[What this task involves]
Go line by line through the entries below and copy those containing the string "faultInfo".

Stored data entries:
──────────────────────────────

-- ==== Sys2Proof/Tests/Slice0.lean ====
section
/-! SUPPORT. Tests: the WellFormed smoke, words written out from the spec's encoding, one or two single steps per operation with the values
of 95_test_vectors.md, and for every statement with hypotheses a state that meets them. -/
namespace Sys2Proof.Tests
open Sys2Proof Sys2Proof.Machine

/-! ## WellFormed refuses (R6, R53) -/

theorem test_setBaud_zero_illformed : (Instr.setBaud 0).wf = false := by decide
theorem test_construct_timeBase_illformed : (Instr.construct 0 9600 10 3 .interactive).wf = false := by decide
theorem test_construct_baud_illformed : (Instr.construct 1000000 0 10 3 .interactive).wf = false := by decide
theorem test_construct_frame_illformed : (Instr.construct 1000000 9600 0 3 .interactive).wf = false := by decide
theorem test_construct_deadTicks_illformed : (Instr.construct 1000000 9600 10 (-1) .interactive).wf = false := by decide
theorem test_construct_no_deadTicks_wellformed : (Instr.construct 1 1 1 0 .interactive).wf = true := by decide
theorem test_read_word_with_data_illformed : BusWord.wf 0b0000000001#10 = false := by decide
theorem test_status_word_with_data_illformed : Event.wf (.bus 0b1011111111#10) = false := by decide

/-! ## Decoding: A0, W, D written out bit by bit (R49, R51) -/

theorem test_decode_rdData : decode 0b0_0_00000000#10 = some .rdData := by decide
theorem test_decode_rdStatus : decode 0b1_0_00000000#10 = some .rdStatus := by decide
theorem test_decode_wrData_41 : decode 0b0_1_01000001#10 = some (.wrData 0x41#8) := by decide
theorem test_decode_wrData_80 : decode 0b0_1_10000000#10 = some (.wrData 0x80#8) := by decide
theorem test_decode_wrControl_10 : decode 0b1_1_00010000#10 = some (.wrControl 0x10#8) := by decide
theorem test_decode_wrControl_FF : decodeTableWord 16 0x3FF = some (.wrControl 0xFF#8) := by decide
theorem test_decode_refuses_data_on_read : decode 0b0_0_10000000#10 = none ∧ decode 0b1_0_00000001#10 = none := by decide
theorem test_decode_refuses_eleventh_bit : decodeTableWord 16 0x400 = none := by decide
theorem test_encode_wrData : encode (.wrData 0x61#8) = some 0x161#10 := by decide
theorem test_encode_wrControl : encode (.wrControl 0x40#8) = some 0x340#10 := by decide
theorem test_host_events_have_no_word :
    [encode .tick, encode .reset, encode (.setBaud 1), encode (.construct 1 1 1 0 .interactive), encode .now] =
      [none, none, none, none, none] := by decide

/-! ## Single steps, with the values of 95_test_vectors.md -/

/-- What a step leaves, if it goes on. -/
abbrev after (i : Instr) (s : State) : Option State := nextState (exec i s)

/-- RxPhase Active with the given answers to come (V5). -/
abbrev active (answers : List (Option Byte)) : State :=
  { State.reset with rxPhase := .active, oe := false, dataIn := 0x10#8, pollAnswers := answers }

/-- Sending 0x41 with the given countdown (V6). -/
abbrev sending (remaining : Nat) : State :=
  { State.reset with txPhase := .sending, txRDY := false, txE := false, dataOut := 0x41#8, txRemaining := remaining }

/-- V7, row 2: DataIn 0x10 is returned and the status is then 0x05. -/
theorem test_rdData_returns_and_clears :
    (after .rdData { active [] with rxRDY := true }).map (fun t => (t.result, statusByte t)) =
      some (.byte 0x10#8, 0x05#8) := by decide
/-- V7, row 4: RD_DATA keeps OE. -/
theorem test_rdData_keeps_overrun :
    (after .rdData { active [] with rxRDY := true, oe := true }).map statusByte = some 0x15#8 := by decide
/-- V7, row 5: the reset status is 0x15. -/
theorem test_rdStatus_after_reset : (after .rdStatus State.reset).map (·.result) = some (.byte 0x15#8) := by decide
/-- V3, row 8: after an overrun, transmitter idle. -/
theorem test_rdStatus_after_overrun :
    (after .rdStatus { active [] with rxRDY := true, oe := true }).map (·.result) = some (.byte 0x17#8) := by decide
/-- V6, row 1. -/
theorem test_wrData_starts_frame :
    (after (.wrData 0x41#8) State.reset).map (fun t => (t.txPhase, t.txRemaining, t.txRDY, t.txE, t.dataOut)) =
      some (.sending, 1040, false, false, 0x41#8) := by decide
/-- V6, row 5: the busy transmitter keeps its countdown. -/
theorem test_wrData_overwrites :
    (after (.wrData 0x42#8) (sending 500)).map (fun t => (t.txRemaining, t.dataOut)) = some (500, 0x42#8) := by decide
/-- V4, row 2: status 0x17 becomes 0x07 under 0xFF. -/
theorem test_wrControl_FF :
    (after (.wrControl 0xFF#8) { active [] with rxRDY := true, oe := true }).map statusByte = some 0x07#8 := by decide
/-- V4, row 3: 0xEF changes nothing. -/
theorem test_wrControl_EF : (after (.wrControl 0xEF#8) State.reset).map statusByte = some 0x15#8 := by decide
/-- V5, row 8: an overrun drops 0x20. -/
theorem test_tick_overrun :
    (after .tick { active [some 0x20#8] with rxRDY := true }).map (fun t => (t.oe, t.dataIn, t.rxPhase)) =
      some (true, 0x10#8, .active) := by decide
/-- V6, row 4: emission. -/
theorem test_tick_emission :
    (after .tick (sending 1)).map (fun t => (t.sink, t.txRDY, t.txE, t.txPhase)) =
      some ([0x41#8], true, true, .idle) := by decide
/-- V8, row 1: RESET while Sending. -/
theorem test_reset_cancels :
    (after .reset { sending 540 with tickCounter := 500, dataIn := 0x10#8 }).map
      (fun t => (statusByte t, t.tickCounter, t.txPhase, t.dataIn)) = some (0x15#8, 0, .idle, 0x00#8) := by decide
/-- V8, row 3: RESET keeps the rate. -/
theorem test_reset_keeps_rate :
    (after .reset { State.reset with baudRate := 19200, ticksPerHalfBit := 26 }).map
      (fun t => (t.baudRate, t.ticksPerHalfBit)) = some (19200, 26) := by decide
/-- V6, row 8. -/
theorem test_setBaud_19200 :
    (after (.setBaud 19200) (sending 700)).map (fun t => (t.ticksPerHalfBit, t.txRemaining)) = some (26, 700) := by decide
/-- V8, row 4. -/
theorem test_setBaud_zero_faults :
    (after (.setBaud 0) State.reset).map (fun t => (t.faulted, t.faultInfo)) =
      some (true, some ⟨.baudNotPositive, 0⟩) := by decide
/-- V8, row 6. -/
theorem test_construct_reference :
    (after (.construct 1000000 9600 10 3 .interactive) { State.reset with faulted := true }).map
      (fun t => (t.ticksPerHalfBit, t.faulted, statusByte t)) = some (52, false, 0x15#8) := by decide
/-- V8, row 9: the first check wins. -/
theorem test_construct_first_check :
    (after (.construct 0 0 10 3 .interactive) State.reset).map (·.faultInfo) =
      some (some ⟨.timeBaseNotPositive, 0⟩) := by decide
/-- V2, row 2. -/
theorem test_now : (after .now { State.reset with tickCounter := 5 }).map (·.result) = some (.ticks 5) := by decide

/-- V1: truncation, the exact quotient and the clamp. -/
theorem test_ticksFor :
    [ticksFor 1000000 1200, ticksFor 1000000 115200, ticksFor 1000000 250001, ticksFor 1000000 500001, ticksFor 1 1] =
      [416, 4, 1, 1, 1] := by decide

/-- The word placed by withFetchWord is what the next step runs (V6, row 1). -/
theorem test_step_runs_placed_word :
    (nextState (step (State.reset.withFetchWord 16 0x141))).map (fun t => (t.dataOut, t.txRemaining)) =
      some (0x41#8, 1040) := by decide

/-! ## Witnesses: states that meet the hypotheses of each statement -/

/-- A receiver about to poll a byte, DataIn free. -/
abbrev latching (deadTicks : Nat) : State := { active [some 0x20#8] with deadTicks := deadTicks }
/-- A redirect source with two bytes, the receiver Active. -/
abbrev redirected (pos : Nat) : State :=
  { active [] with inputSource := .redirect [0x10#8, 0x20#8], sourcePos := pos }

──────────────────────────────

[Your response]
    (after (.setBaud 0) State.reset).map (fun t => (t.faulted, t.faultInfo)) =
    (after (.construct 0 0 10 3 .interactive) State.reset).map (·.faultInfo) =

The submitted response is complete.